In moments of despair it can feel like this is a permanent state. The world has stopped and been placed into a state of suspended animation for who knows how long. And whilst we struggle to survive throughout this period, bringing our work into our homes, juggling many competing demands on our time and energy, and wondering where our next pay check is coming from, it’s a miracle that we can hold some semblance of normality together, let alone hope.


There have been times in my life when I’ve screamed for the world to stop. To give me time to catch my breath and process what’s happening. We all need moments of respite. But as this crisis trundles on, it becomes more and more apparent that the world hasn’t actually stopped, it has evolved. It’s too early to say what it has and will evolve into, but it is already palpably different. And we are different too, because we have responded and adjusted to these new circumstances in our own ways. For some it has been a simple matter of survival and keeping it together; for others it has been an opportunity for reflection and planning; for some it has stimulated swathes of creativity.
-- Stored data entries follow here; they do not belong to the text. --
theorem Respects.matching_unlessZero {z : Int} {rule rule' : Result} (hrule : Matching R rule rule') :
    Matching R (if z = 0 then .next (s.raise .divideByZero) else rule)
      (if z = 0 then .next (t.raise .divideByZero) else rule') := by
  split
  next => exact h.matching_raise _
  next => exact hrule

include hb

theorem Respects.matching_writeReg (raw : BitVec b.width) (p : Precision) :
    Matching R (.next (s.writeReg b rd raw p)) (.next (t.writeReg b rd raw p)) :=
  matching_next (h.writeReg b hb s t rd raw p h.related)

/-- A checked store after related overflow checks, or none. -/
theorem Respects.matching_storeChecked {u u' : State} (hu : R u u') (z : Int) (p : Precision) :
    Matching R (.next (u.storeChecked b rd z p)) (.next (u'.storeChecked b rd z p)) :=
  matching_next (h.writeReg b hb _ _ rd _ p (h.checkOverflow u u' _ z hu))

/-- A source is constructed in both states, with the same number, or in neither (R24). -/
theorem Respects.matching_withSource {ra : RegIndex} {rule rule' : NumReg b.width → Result}
    (hrule : ∀ x, Matching R (rule x) (rule' x)) : Matching R (withSource s b ra rule) (withSource t b ra rule') := by
  have hvalid := h.valid b hb ra
  rcases withSource_eq s b ra rule with ⟨hv, hrun⟩ | ⟨hv, hfault⟩
  · rw [hrun, h.register b hb ra hv, withSource_of_valid (hvalid ▸ hv)]
    exact hrule _
  · rw [hfault, withSource_of_not_valid (by simp [← hvalid, hv])]
    exact h.matching_raise .unconstructed

theorem Respects.matching_withAligned {ra rb : RegIndex} {rule rule' : Aligned → Result}
    (hrule : ∀ v, Matching R (rule v) (rule' v)) :
    Matching R (withAligned s b ra rb rule) (withAligned t b ra rb rule') :=
  h.matching_withSource hb fun _ => h.matching_withSource hb fun _ => hrule _

end Rules

section Construction

variable {R : State → State → Prop} {s t : State} {b : Bank} {rd : RegIndex} {q : Precision}

/-- `FROMINT` depends on the low bits of `IN0` (R73, R92). -/
theorem exec_fromint_matching (h : Respects (.fromint b rd q) R s t) :
    Matching R (exec (.fromint b rd q) s) (exec (.fromint b rd q) t) := by
  have hport : portInt b s.port.in0 = portInt b t.port.in0 := congrArg BitVec.toInt h.ports
  simp only [exec, execFromint, hport]
  exact h.matching_withPrecision (h.matching_storeChecked rfl h.related _ q)

/-- `FROMFRAC` depends on the low bits of all three ports (R73, R93). -/
theorem exec_fromfrac_matching (h : Respects (.fromfrac b rd q) R s t) :
    Matching R (exec (.fromfrac b rd q) s) (exec (.fromfrac b rd q) t) := by
  obtain ⟨h0, h1, h2⟩ := h.ports
  have hport0 : portInt b s.port.in0 = portInt b t.port.in0 := congrArg BitVec.toInt h0
  have hport1 : portInt b s.port.in1 = portInt b t.port.in1 := congrArg BitVec.toInt h1
  have hport2 : portInt b s.port.in2 = portInt b t.port.in2 := congrArg BitVec.toInt h2
  simp only [exec, execFromfrac, hport0, hport1, hport2]
  exact h.matching_withPrecision <| h.matching_unlessZero <| h.matching_storeChecked rfl
    (h.checkOverflow _ _ _ _ <| h.checkOverflow _ _ _ _ <| h.checkOverflow _ _ _ _ h.related) _ q

/-- `FROMF64` depends on the whole of `IN0` (R73, R94). -/
theorem exec_fromf64_matching (h : Respects (.fromf64 b rd q) R s t) :
    Matching R (exec (.fromf64 b rd q) s) (exec (.fromf64 b rd q) t) := by
  have hport : s.port.in0 = t.port.in0 := h.ports
  simp only [exec, execFromf64, hport]
  refine h.matching_withPrecision ?_
  split
  next => exact h.matching_raise _
  next => exact h.matching_raise _
  next =>
    split
    next => exact h.matching_writeReg rfl _ q
    next => exact h.matching_raise _

end Construction

/-- A relation a command respects is kept by the command. -/
theorem exec_matching {i : Instr} {R : State → State → Prop} {s t : State} (h : Respects i R s t) :
    Matching R (exec i s) (exec i t) := by
  cases i with
  | nop => exact matching_next h.related
  | clrovf => exact matching_next h.clearOverflow
  | mov => exact h.matching_withSource rfl fun _ => h.matching_writeReg rfl _ _
  | fromint => exact exec_fromint_matching h
  | fromfrac => exact exec_fromfrac_matching h
  | fromf64 => exact exec_fromf64_matching h
  | add | sub | mul =>
    simp only [exec_add, exec_sub, exec_mul]
    exact h.matching_withAligned rfl fun _ => h.matching_storeChecked rfl h.related _ _
  | div =>
    simp only [exec_div]
    exact h.matching_withAligned rfl fun _ => h.matching_unlessZero (h.matching_storeChecked rfl h.related _ _)
  | rem =>
    simp only [exec_rem]
    exact h.matching_withAligned rfl fun _ => h.matching_unlessZero (h.matching_writeReg rfl _ _)
  | eq | ne | lt | gt | le | ge =>
    simp only [exec_eq, exec_ne, exec_lt, exec_gt, exec_le, exec_ge]
    exact h.matching_withAligned rfl fun _ => h.matching_writeY _
  | toint | frac | fracdiv | tof32 | tof64 =>
    simp only [exec_toint, exec_frac, exec_fracdiv, exec_tof32, exec_tof64]
    exact h.matching_withSource rfl fun _ => h.matching_writeY _

/-- A function of states that a command respects commutes with the command. -/
theorem exec_commutes {i : Instr} {f : State → State} {s t : State} (h : Respects i (fun u u' => u' = f u) s (f s))
    (hexec : exec i s = .next t) : exec i (f s) = .next (f t) := by
  obtain ⟨u, u', hs, ht, rfl⟩ := exec_matching h
  obtain rfl : u = t := by simpa [hs] using hexec
  exact ht

end Sys2Proof.Machine

end

section
/-! The port bits a command does not read (30_encoding.md R67, R73), and the bank it does not belong to (10_state.md
R21): neither is read or written by any of the operations of a command. -/

namespace Sys2Proof.Machine

/-- The state with other values on the ports (R13). -/
def State.withPort (d : Command) (s : State) : State := { s with port := d }

/-- The registers of a bank (R21). -/
def State.bankOf (s : State) : (c : Bank) → Vector (NumReg c.width) registersPerBank
  | .W => s.bankW
  | .L => s.bankL

/-- The state with other contents of a bank (R21). -/
def State.withBank (s : State) : (c : Bank) → Vector (NumReg c.width) registersPerBank → State
  | .W, v => { s with bankW := v }
  | .L, v => { s with bankL := v }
Whether you are surviving or thriving, your experience will have changed you.


This is not a time to load up on despair. We can be angry and rail against the horror of what we are having to endure; and we can question in no uncertain terms the decisions our governments are taking. But we should never lose hope. We have all been tested (some more than most), and the new world we are creating has the potential to transform our work, our politics, our families, our climate and our future.


I am not the sort of person is who believes that things happen for a reason, as if ordained by an invisible puppet master; or that tragedy can be justified because of the change it stimulates. But I do believe in humanity, and its potential to transcend the horrors of war, natural disasters, political upheaval, and personal tragedies. That is what we are doing right now, slowly, certainly and, hopefully, positively for the benefit of all citizens.


The world I knew may have slowed, but it hasn’t stopped entirely. Some things may not come back, or if they do, they will come back differently. Some things I don't want to come back. And there will be new stuff coming along that wasn’t there before, which will become part of our new world. And I haven’t stopped. I haven’t stopped dreaming, making, designing, communicating, coaching, learning, surviving and, dare I say it, moving forward. I don’t believe I’m alone in that.